Artículos

Música y músicas: la crisis de las categorías

1 enero 2000 · Por simple

Autor: David del Puerto

Revista: El Rapto de Europa nº 9


La música occidental de concierto ­–­­clásica, culta, sinfónica– ha estado crecientemente caracterizada por una fuerte separación de conceptos entre creación e interpretación. La divinización del compositor y el respeto religioso al papel, a lo escrito, revelan que el hecho musical se ha separado de su propósito original –dar música a la gente para divertirse, bailar, amar, comunicarse con Dios, exaltar los sentimientos, incitar a la meditación…– para convertirse en la revelación de la personalidad de un demiurgo, el compositor, a través de un sacerdote, el intérprete. Es este un concepto que emana del individualismo, y que cobra progresivamente más y más fuerza en la música europea desde el Romanticismo. Y es un factor que le ha ido restando importancia a la improvisación, que llevaba en sí la carga de lo inmediato y lo efímero, contraria a la aspiración individualista de la permanencia en la Historia y la memoria de los hombres.
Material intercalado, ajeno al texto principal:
/-! Issue. -/

/-- The checks of R21 on `n` bytes from `p + lo`; an extent of no bytes passes steps 4, 5 and 7. -/
def State.extent (s : State) (σ : Strand) (allow : Allow) (acc : Access) (p : Reg) (lo : Int) (n align : Nat)
    (pages : List (Nat × Nat)) : Chk Found :=
  if n = 0 then
    let none_ : Found := { loc := { ptr := p, tag := ptrTag p, segs := [] }, pages := pages, leaves := [] }
    match s.ch.checkPtr σ allow p 0 0 align with
    | .bad t =>
      if t.step = 4 ∨ t.step = 5 then (if ptrOff p % align = 0 then .ok none_ else .bad (ptrFault 0x13 6 p)) else .bad t
    | .hold va => .hold va
    | .held => .held
    | .ok _ => .ok none_
  else s.footprint σ allow acc p lo (lo + n - 1) align pages

/-- The named barrier of a command (R127, R292): no barrier for field 0; otherwise its bench pointer's checks. -/
def State.barrierOf (s : State) (σ : Strand) (b : BitVec 3) : Chk (Option Seg) :=
  if b = 0 then .ok none
  else (s.footprint σ benchOnly .store (σ.getG b.toNat) 0 15 16 []).bind fun f => .ok f.loc.segs.head?

/-- Step 5 of R293: a named barrier is initialised. -/
def State.barrierLive (s : State) (bar : Option Seg) : Bool :=
  match bar with
  | none => true
  | some g => (Bar.read s.mem g.phys).init

/-- A side of a copy: its pointer, the first byte relative to it, the extent, and the alignment. -/
structure Extent where
  ptr : Reg
  lo : Int
  n : Nat
  align : Nat

/-- The spaces of a copy's source and destination (R20). -/
def copySource : Allow := { global := true, bench := true, stratumAny := true, slot := true }
def copyDest : Allow := { global := true, bench := true, stratumAny := true }
def sortSource : Allow := { global := true, bench := true, stratumAny := true }
def sortDest : Allow := { bench := true, stratumAny := true }

/-- Steps 3 to 6 of R293 for a command of two footprints and a barrier field. -/
def copyIssue (s : State) (σ : Strand) (o : Op) (da sa : Allow) (d e : Extent) (b : BitVec 3) (more : Found → List Page) : Res :=
  s.onChk σ .g (o.od.getD odFresh) (s.extent σ da .store d.ptr d.lo d.n d.align []) fun fd =>
    s.onChk σ .g (o.od.getD odFresh) (s.extent σ sa .load e.ptr e.lo e.n e.align fd.pages) fun fs =>
      s.onChk σ .g (o.od.getD odFresh) (s.barrierOf σ b) fun bar =>
        if fd.loc.overlaps fs.loc then faulty 0x02
        else if !s.barrierLive bar then faulty 0x02
        else s.launchCommand σ { o with locs := [fd.loc, fs.loc], bar := bar } [] (fd.leaves ++ fs.leaves ++ more fd)

/-- The register of the pair that a shape field names (R309). -/
def gNext (g : BitVec 3) : BitVec 3 := g + 1

/-- Payload bytes, the source extent and the destination extent of a `cp`, by R307; none where len breaks its limits. -/
def cpExtents (zmode : Nat) (csum : Bool) (len : Nat) : Option (Nat × Nat × Nat) :=
  let b := len % 2 ^ 32
  let p := len / 2 ^ 32
  let t := if csum then 4 else 0
  match zmode with
  | 0 => if p = 0 then some (b, b + t, b) else none
  | 1 => if p = 0 ∧ b % 128 = 0 then some (b, b + t, b + b / 128) else none
  | _ => if p ≠ 0 ∧ b % 128 = 0 then some (p, p + t, b) else none

def execCp (d sp l b o : BitVec 3) (c : BitVec 1) (z : BitVec 2) (s : State) : Host.Outcome State Fault Refusal :=
  gIssue s [d, sp, l, b] [] fun σ =>
    match cpExtents z.toNat (c == 1) (σ.getG l.toNat).toNat with
    | none => faulty 0x02
    | some (_, sn, dn) =>
      let op := { s.opOf σ (.cp d sp l b o c z) (σ.odOf .g o.toNat) with
                  vals := [σ.getG d.toNat, σ.getG sp.toNat, σ.getG l.toNat, σ.getG b.toNat] }
      copyIssue s σ op copyDest copySource { ptr := σ.getG d.toNat, lo := 0, n := dn, align := 1 }
        { ptr := σ.getG sp.toNat, lo := 0, n := sn, align := 1 } b fun _ => []

/-- The two registers of a `cpst` shape: rows, row length, destination pitch, source pitch (R309). -/
structure Shape where
  rows : Nat
  len : Nat
  dp : Int
  sp : Int

def shapeOf (a b : Reg) : Shape :=
  { rows := bits a.toNat 32 32, len := bits a.toNat 0 32, dp := signed 32 (bits b.toNat 32 32), sp := signed 32 (bits b.toNat 0 32) }

/-- The lowest row start and the bytes from it to the end of the highest row (R309). -/
def rowsExtent (rows len : Nat) (pitch : Int) : Int × Nat :=
  let last := ((rows : Int) - 1) * pitch
  if rows = 0 ∨ len = 0 then (0, 0) else (min last 0, (max last 0 - min last 0).toNat + len)

def execCpst (d sp p b o : BitVec 3) (s : State) : Host.Outcome State Fault Refusal :=
  gIssue s [d, sp, p, gNext p, b] [] fun σ =>
    if p = 0 ∨ p = 7 then faulty 0x02
    else
      let sh := shapeOf (σ.getG p.toNat) (σ.getG (gNext p).toNat)
      let (dlo, dn) := rowsExtent sh.rows sh.len sh.dp
      let (slo, sn) := rowsExtent sh.rows sh.len sh.sp
      let op := { s.opOf σ (.cpst d sp p b o) (σ.odOf .g o.toNat) with
                  vals := [σ.getG d.toNat, σ.getG sp.toNat, σ.getG p.toNat, σ.getG (gNext p).toNat, σ.getG b.toNat] }
      copyIssue s σ op copyDest copySource { ptr := σ.getG d.toNat, lo := dlo, n := dn, align := 1 }
        { ptr := σ.getG sp.toNat, lo := slo, n := sn, align := 1 } b fun _ => []

/-! Coordinate-generator programs (R156 to R158). -/

structure CgAxis where
  axis : Nat
  org : Int
  ext : Nat
deriving DecidableEq, Repr

structure CgDim where
  axis : Nat
  factor : Int
  count : Nat
  stride : Int
deriving DecidableEq, Repr

structure CgProg where
  loge : Nat
  fill : Byte
  axes : List CgAxis
  strides : List (Nat × Int)
  dims : List CgDim
deriving DecidableEq, Repr

/-- The axis part of a program: AXIS and ASTR words in any order, each axis once in each (R156). -/
def cgAxes : List Nat → CgProg → Option (List Nat × CgProg)
  | [], _ => none
  | w :: ws, p =>
    let a := bits w 58 2
    match bits w 60 4 with
    | 2 =>
      if bits w 56 2 ≠ 0 ∨ bits w 0 32 = 0 ∨ p.axes.any (fun x => x.axis == a) then none
      else cgAxes ws { p with axes := p.axes ++ [{ axis := a, org := signed 24 (bits w 32 24), ext := bits w 0 32 }] }
    | 3 =>
      if bits w 48 10 ≠ 0 ∨ (p.strides.lookup a).isSome then none
      else cgAxes ws { p with strides := p.strides ++ [(a, signed 48 (bits w 0 48))] }
    | _ => some (w :: ws, p)

/-- The DIM words and the END word. -/
def cgDims : List Nat → CgProg → Option CgProg
  | [], _ => none
  | w :: ws, p =>
    match bits w 60 4 with
    | 4 =>
      let a := bits w 58 2
      if p.dims.length = 6 ∨ !p.axes.any (fun x => x.axis == a) then none
      else cgDims ws { p with dims := p.dims ++ [{ axis := a, factor := signed 16 (bits w 42 16), count := bits w 22 20 + 1,
                                                   stride := signed 22 (bits w 0 22) }] }
    | 15 => if bits w 0 60 = 0 ∧ p.dims ≠ [] then some p else none
    | _ => none

/-- A program of 5 to 16 words, legal by R156 and R158. -/
def cgParse : List Nat → Option CgProg
  | [] => none
  | h :: ws =>
    if bits h 60 4 = 1 ∧ bits h 11 49 = 0 ∧ bits h 8 3 ≤ 6 then
      (cgAxes ws { loge := bits h 8 3, fill := BitVec.ofNat 8 h, axes := [], strides := [], dims := [] }).bind fun (rest, p) =>
        if p.axes.length = p.strides.length ∧ p.axes ≠ [] ∧ p.axes.all (fun x => (p.strides.lookup x.axis).isSome) then cgDims rest p
        else none
    else none

/-- Every stride is a multiple of the element size (R158): those of the source, and of the destination too. -/
def CgProg.sourceAligned (p : CgProg) : Bool := p.strides.all fun x => x.2 % (2 ^ p.loge : Nat) == 0
def CgProg.aligned (p : CgProg) : Bool := p.sourceAligned && p.dims.all fun x => x.stride % (2 ^ p.loge : Nat) == 0

/-- The values of an axis over all counters (R157). -/
def CgProg.axisValues (p : CgProg) (x : CgAxis) : List Int :=
  (p.dims.filter fun d => d.axis == x.axis).foldl (fun vs d =>
    vs.flatMap fun v => (List.range d.count).map fun (c : Nat) => v + d.factor * (c : Int)) [x.org]

/-- The lowest and highest source offset of the elements that are read, or none when every element is fill (R158). -/
def CgProg.sourceRange (p : CgProg) : Option (Int × Int) :=
  p.axes.foldl (fun acc x =>
    let vs := (p.axisValues x).filter fun (v : Int) => decide (0 ≤ v ∧ v < (x.ext : Int))
    let offs := vs.map fun (v : Int) => v * (p.strides.lookup x.axis).getD 0
    match acc, offs with
    | some (lo, hi), f :: rest => some (lo + rest.foldl min f, hi + rest.foldl max f)
    | _, _ => none) (some (0, 0))

def CgProg.destRange (p : CgProg) : Int × Int :=
  p.dims.foldl (fun (lo, hi) d =>
    let e := d.stride * ((d.count : Int) - 1)
    (lo + min e 0, hi + max e 0)) (0, 0)

/-- The elements in order, outermost counter first: source offset, or none for fill, and destination offset (R157). -/
def CgProg.elements (p : CgProg) : List (Option Int × Int) :=
  let tuples := p.dims.foldl (fun ts d => ts.flatMap fun t => (List.range d.count).map fun (c : Nat) => t ++ [(c : Int)]) [([] : List Int)]
  tuples.map fun t =>
    let at_ := p.dims.zip t
    let xs := p.axes.map fun x =>
      (x, at_.foldl (fun v dc => if dc.1.axis = x.axis then v + dc.1.factor * dc.2 else v) x.org)
    let dst := at_.foldl (fun v dc => v + dc.1.stride * dc.2) 0
    if xs.all fun e => decide (0 ≤ e.2 ∧ e.2 < e.1.ext) then
      (some (xs.foldl (fun v e => v + e.2 * (p.strides.lookup e.1.axis).getD 0) 0), dst)
    else (none, dst)

/-- The program's words, read from the bench up to its END as one race-checked tile access (R310). The fuel is the 16 words a
program may have. -/
def State.readProgram (s : State) (σ : Strand) (o : Op) (p : Reg) : Nat → Nat → List Nat → Chk (List Nat)
  | 0, _, acc => .ok acc
  | fuel + 1, k, acc =>
    (s.footprint σ benchOnly .load p (8 * k) (8 * k + 7) 8 []).bind fun f =>
      let g := { o with locs := [f.loc] }.run
      match s.ch.side.checkRun (o.check g) g.phys 8 with
      | some b => .bad (markFault o g b)
      | none => match readHome s g with
        | .error b => .bad (badFault g b)
        | .ok bs =>
          let w := leNat bs
          if bits w 60 4 = 15 then .ok (acc ++ [w]) else s.readProgram σ o p fuel (k + 1) (acc ++ [w])

/-- The read of a program corrects what it meets (R48). -/
def State.programRead (s : State) (σ : Strand) (o : Op) (p : Reg) (ws : List Nat) : Chip :=
  match s.footprint σ benchOnly .load p 0 (8 * ws.length - 1) 8 [] with
  | .ok f =>
    let g := { o with locs := [f.loc] }.run
    (s.corrected g ((o.check g).consults g.phys g.len)).serveRuns false o.pos .g [g]
  | _ => s.ch
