-- ==== Sys2Proof/Machine/Arith.lean ====
section
/-! DEFINITION. Integer and address arithmetic of the C cluster (R245 to R253). -/

namespace Sys2Proof.Machine

/-- The shared form of R245: source registers are awaited, the result is written to d (discarded for s0), nothing else changes. -/
def alu (s : State) (d : BitVec 5) (srcs : List (BitVec 5)) (f : Strand → Reg) : Host.Outcome State Fault Refusal :=
  issue s (srcs.map fun r => .s r.toNat) fun σ => onStrand s fun σ2 => σ2.setS d.toNat (f σ)

/-- The value of an s register named by a 5-bit field. -/
def Strand.rs (σ : Strand) (r : BitVec 5) : Reg := σ.getS r.toNat

/-- The shift amount: bits [5:0] of b (R246, R253). -/
def shAmt (b : Reg) : Nat := b.toNat % 64

def rotl (a : Reg) (n : Nat) : Reg := (a <<< n) ||| (a >>> (64 - n))

def mulHigh (a b : Reg) : Reg := BitVec.ofInt 64 (a.toInt * b.toInt / 2 ^ 64)
def mulHighN (a b : Reg) : Reg := BitVec.ofNat 64 (a.toNat * b.toNat / 2 ^ 64)

def minS (a b : Reg) : Reg := if a.toInt ≤ b.toInt then a else b
def maxS (a b : Reg) : Reg := if a.toInt ≤ b.toInt then b else a
def minU (a b : Reg) : Reg := if a.toNat ≤ b.toNat then a else b
def maxU (a b : Reg) : Reg := if a.toNat ≤ b.toNat then b else a

def boolReg (b : Bool) : Reg := if b then 1 else 0

/-- The number of leading zero bits of a number of `w` bits. -/
def clzN (w v : Nat) : Nat := if v = 0 then w else w - 1 - Nat.log2 v

/-- The position of the lowest one bit from bit `i` on, at most `w`. -/
def ctzFrom (v : Nat) : Nat → Nat → Nat
  | 0, i => i
  | n + 1, i => if v.testBit i then i else ctzFrom v n (i + 1)
def ctzN (w v : Nat) : Nat := ctzFrom v w 0

/-- The number of one bits among the low `w`. -/
def popN (w v : Nat) : Nat := ((List.range w).filter fun i => v.testBit i).length

/-- Division and remainder of R247. -/
def divS (a b : Reg) : Reg := if b = 0 then BitVec.allOnes 64 else BitVec.ofInt 64 (a.toInt.tdiv b.toInt)
def divU (a b : Reg) : Reg := if b = 0 then BitVec.allOnes 64 else BitVec.ofNat 64 (a.toNat / b.toNat)
def remS (a b : Reg) : Reg := if b = 0 then a else BitVec.ofInt 64 (a.toInt.tmod b.toInt)
def remU (a b : Reg) : Reg := if b = 0 then a else BitVec.ofNat 64 (a.toNat % b.toNat)

/-- A division: a zero divisor also sets DZI, whatever d is (R247, R253). -/
def divide (s : State) (d a b : BitVec 5) (f : Reg → Reg → Reg) : Host.Outcome State Fault Refusal :=
  issue s [.s a.toNat, .s b.toNat] fun σ => onStrand s fun σ2 =>
    let σ3 := σ2.setS d.toNat (f (σ.rs a) (σ.rs b))
    if σ.rs b = 0 then { σ3 with trap := { σ3.trap with dzi := true } } else σ3

def execAdd (d a b : BitVec 5) (s : State) := alu s d [a, b] fun σ => σ.rs a + σ.rs b
def execSub (d a b : BitVec 5) (s : State) := alu s d [a, b] fun σ => σ.rs a - σ.rs b
def execMul (d a b : BitVec 5) (s : State) := alu s d [a, b] fun σ => σ.rs a * σ.rs b
def execMulh (d a b : BitVec 5) (s : State) := alu s d [a, b] fun σ => mulHigh (σ.rs a) (σ.rs b)
def execMulhn (d a b : BitVec 5) (s : State) := alu s d [a, b] fun σ => mulHighN (σ.rs a) (σ.rs b)
def execDiv (d a b : BitVec 5) (s : State) := divide s d a b divS
def execDivn (d a b : BitVec 5) (s : State) := divide s d a b divU
def execRem (d a b : BitVec 5) (s : State) := divide s d a b remS
def execRemn (d a b : BitVec 5) (s : State) := divide s d a b remU
def execAnd (d a b : BitVec 5) (s : State) := alu s d [a, b] fun σ => σ.rs a &&& σ.rs b
def execOr (d a b : BitVec 5) (s : State) := alu s d [a, b] fun σ => σ.rs a ||| σ.rs b
def execXor (d a b : BitVec 5) (s : State) := alu s d [a, b] fun σ => σ.rs a ^^^ σ.rs b
def execAndn (d a b : BitVec 5) (s : State) := alu s d [a, b] fun σ => σ.rs a &&& ~~~ σ.rs b
def execShl (d a b : BitVec 5) (s : State) := alu s d [a, b] fun σ => σ.rs a <<< shAmt (σ.rs b)
def execShr (d a b : BitVec 5) (s : State) := alu s d [a, b] fun σ => σ.rs a >>> shAmt (σ.rs b)
def execSra (d a b : BitVec 5) (s : State) := alu s d [a, b] fun σ => (σ.rs a).sshiftRight (shAmt (σ.rs b))
def execRot (d a b : BitVec 5) (s : State) := alu s d [a, b] fun σ => rotl (σ.rs a) (shAmt (σ.rs b))
def execMin (d a b : BitVec 5) (s : State) := alu s d [a, b] fun σ => minS (σ.rs a) (σ.rs b)
def execMax (d a b : BitVec 5) (s : State) := alu s d [a, b] fun σ => maxS (σ.rs a) (σ.rs b)
def execMinn (d a b : BitVec 5) (s : State) := alu s d [a, b] fun σ => minU (σ.rs a) (σ.rs b)
def execMaxn (d a b : BitVec 5) (s : State) := alu s d [a, b] fun σ => maxU (σ.rs a) (σ.rs b)
def execSlt (d a b : BitVec 5) (s : State) := alu s d [a, b] fun σ => boolReg (decide ((σ.rs a).toInt < (σ.rs b).toInt))
def execSltn (d a b : BitVec 5) (s : State) := alu s d [a, b] fun σ => boolReg (decide ((σ.rs a).toNat < (σ.rs b).toNat))
def execSeq (d a b : BitVec 5) (s : State) := alu s d [a, b] fun σ => boolReg (σ.rs a == σ.rs b)
def execSne (d a b : BitVec 5) (s : State) := alu s d [a, b] fun σ => boolReg (σ.rs a != σ.rs b)
def execClz (d a : BitVec 5) (s : State) := alu s d [a] fun σ => BitVec.ofNat 64 (clzN 64 (σ.rs a).toNat)
def execCtz (d a : BitVec 5) (s : State) := alu s d [a] fun σ => BitVec.ofNat 64 (ctzN 64 (σ.rs a).toNat)
def execPopc (d a : BitVec 5) (s : State) := alu s d [a] fun σ => BitVec.ofNat 64 (popN 64 (σ.rs a).toNat)

/-- Immediates (R229, R248): sign-extended for `addi`, `slti`, `sltni`, zero-extended for the bitwise forms. -/
def execAddi (d a : BitVec 5) (im : BitVec 14) (s : State) := alu s d [a] fun σ => σ.rs a + im.signExtend 64
def execAndi (d a : BitVec 5) (im : BitVec 14) (s : State) := alu s d [a] fun σ => σ.rs a &&& im.setWidth 64
def execOri (d a : BitVec 5) (im : BitVec 14) (s : State) := alu s d [a] fun σ => σ.rs a ||| im.setWidth 64
def execXori (d a : BitVec 5) (im : BitVec 14) (s : State) := alu s d [a] fun σ => σ.rs a ^^^ im.setWidth 64
def execShli (d a : BitVec 5) (n : BitVec 6) (s : State) := alu s d [a] fun σ => σ.rs a <<< n.toNat
def execShri (d a : BitVec 5) (n : BitVec 6) (s : State) := alu s d [a] fun σ => σ.rs a >>> n.toNat
def execSrai (d a : BitVec 5) (n : BitVec 6) (s : State) := alu s d [a] fun σ => (σ.rs a).sshiftRight n.toNat
def execRoti (d a : BitVec 5) (n : BitVec 6) (s : State) := alu s d [a] fun σ => rotl (σ.rs a) n.toNat
def execSlti (d a : BitVec 5) (im : BitVec 14) (s : State) :=
  alu s d [a] fun σ => boolReg (decide ((σ.rs a).toInt < im.toInt))
def execSltni (d a : BitVec 5) (im : BitVec 14) (s : State) :=
  alu s d [a] fun σ => boolReg (decide ((σ.rs a).toNat < (im.signExtend 64).toNat))

/-- Constants (R249). -/
def execLui (d : BitVec 5) (im : BitVec 19) (s : State) := alu s d [] fun _ => im.signExtend 64 <<< 14
def execLhi (d : BitVec 5) (im : BitVec 19) (s : State) := alu s d [d] fun σ => (σ.rs d <<< 19) + im.setWidth 64
def execLea (d a b : BitVec 5) (k : BitVec 2) (s : State) := alu s d [a, b] fun σ => σ.rs a + (σ.rs b <<< k.toNat)

/-- Bit fields of width w + 1 from position p, which must lie inside the register (R251). -/
def bitField (s : State) (d : BitVec 5) (srcs : List (BitVec 5)) (p w : BitVec 6) (f : Strand → Nat → Reg) :
    Host.Outcome State Fault Refusal :=
  issue s (srcs.map fun r => .s r.toNat) fun σ =>
    if 64 < p.toNat + (w.toNat + 1) then faulty 0x02 else onStrand s fun σ2 => σ2.setS d.toNat (f σ (w.toNat + 1))

def execBfx (d a : BitVec 5) (p w : BitVec 6) (s : State) := bitField s d [a] p w fun σ n =>
  BitVec.ofInt 64 (signed n (bits (σ.rs a).toNat p.toNat n))
def execBfxn (d a : BitVec 5) (p w : BitVec 6) (s : State) := bitField s d [a] p w fun σ n =>
  BitVec.ofNat 64 (bits (σ.rs a).toNat p.toNat n)
def execBfi (d a : BitVec 5) (p w : BitVec 6) (s : State) := bitField s d [a, d] p w fun σ n =>
  let mask : Reg := BitVec.ofNat 64 ((2 ^ n - 1) * 2 ^ p.toNat)
  (σ.rs d &&& ~~~ mask) ||| ((σ.rs a <<< p.toNat) &&& mask)

/-- Pointer tags (R252). -/
def execPtagGet (d a : BitVec 5) (s : State) := alu s d [a] fun σ => σ.rs a >>> 60
def execPtagSet (d a b : BitVec 5) (s : State) := alu s d [a, b] fun σ =>
  BitVec.ofNat 64 ((σ.rs a).toNat % 2 ^ 60 + (σ.rs b).toNat % 16 * 2 ^ 60)

end Sys2Proof.Machine
end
La música “clásica” es esencialmente conservadora, pero especialmente lo han sido, en su seno, los movimientos de la “vanguardia histórica”, obsesionados con su ubicación en la Historia y su papel de depositarios de una verdad única, antipáticamente excluyente, supuesta llave del futuro de la música. De esta obsesión ha resultado uno de los fracasos más paradójicos, pero también más aleccionadores, de la historia del arte europeo: la música que aquella añeja vanguardia crucificó como reaccionaria, fuera de su tiempo, superficial e intrascendente (Stravinsky o Sibelius, Britten o Shostakovich…), es justamente la que está ganando la batalla de la supervivencia y, por tanto, la de la trascendencia: la que ahora, 40, 50, 60 años después de aquella Europa, llena las salas de conciertos. Por su parte, una buena porción de las obras que iluminaban el camino hacia el futuro son acogidas a menudo hoy día como curiosidades “de época”, más aptas para el estudio musicológico que para el disfrute de sus cualidades artísticas. Una de las causas hay que buscarla sin duda en la poca capacidad de estos movimientos de vanguardia para incorporarse con naturalidad a la sociedad de su tiempo, a la que dieron la espalda con una autosuficiencia incomprensible, por lo que no han podido actualizarse y renovar sus ideas con la naturalidad con que lo hacían las músicas populares o no académicas.

La revolución que supone en el siglo XX la grabación eléctrica del sonido, ha convertido a la improvisación –y en general a la música que está en la memoria y en los dedos en vez de en el papel– en un arte fijado aún en mayor medida que la música escrita. El resultado es que, sin habernos percatado los compositores clásicos –abocados según nuestra propia imagen de nosotros mismos a pasar a la historia en letras de oro–, el propio concepto de “Historia de la Música” ha cambiado de forma radical: ya no hay música “efímera” por la manera de ser producida (una partitura no tiene mayor valor ni representatividad musical que una grabación), y finalmente nos hemos encontrado con la sorpresa de que mucha de la producción musical destinada a durar eternamente está caducando mucho antes que determinadas músicas calificadas de populares y pasajeras.

La trascendencia, la profundidad de una obra de arte tienen una medida objetiva en su vigencia en el tiempo: el arte desafía a la muerte y salta por encima de las generaciones para tocar a más y más almas humanas. Sin embargo, claro está, sólo puede vencer al tiempo el arte que cuenta con un soporte para su transmisión. En el pasado, sólo la música escrita podía colocarse en esta posición, por más que sabemos sobradamente que Bach, Mozart o Beethoven fueron grandes improvisadores, tan conocidos en su momento por esta faceta como por la de la composición escrita. En ocasiones, ambas cosas eran casi lo mismo: Bach podía improvisar y transcribir después de memoria lo improvisado (algo así se cuenta de los ricercares de la Ofrenda Musical), lo que aunaba ambos aspectos en uno solo. Muchas formas musicales –tientos, fantasías, impromptus…– pretendían justamente llevar al papel el aire de una improvisación, reconociendo así un valor musical intrínseco en la frescura de esta práctica.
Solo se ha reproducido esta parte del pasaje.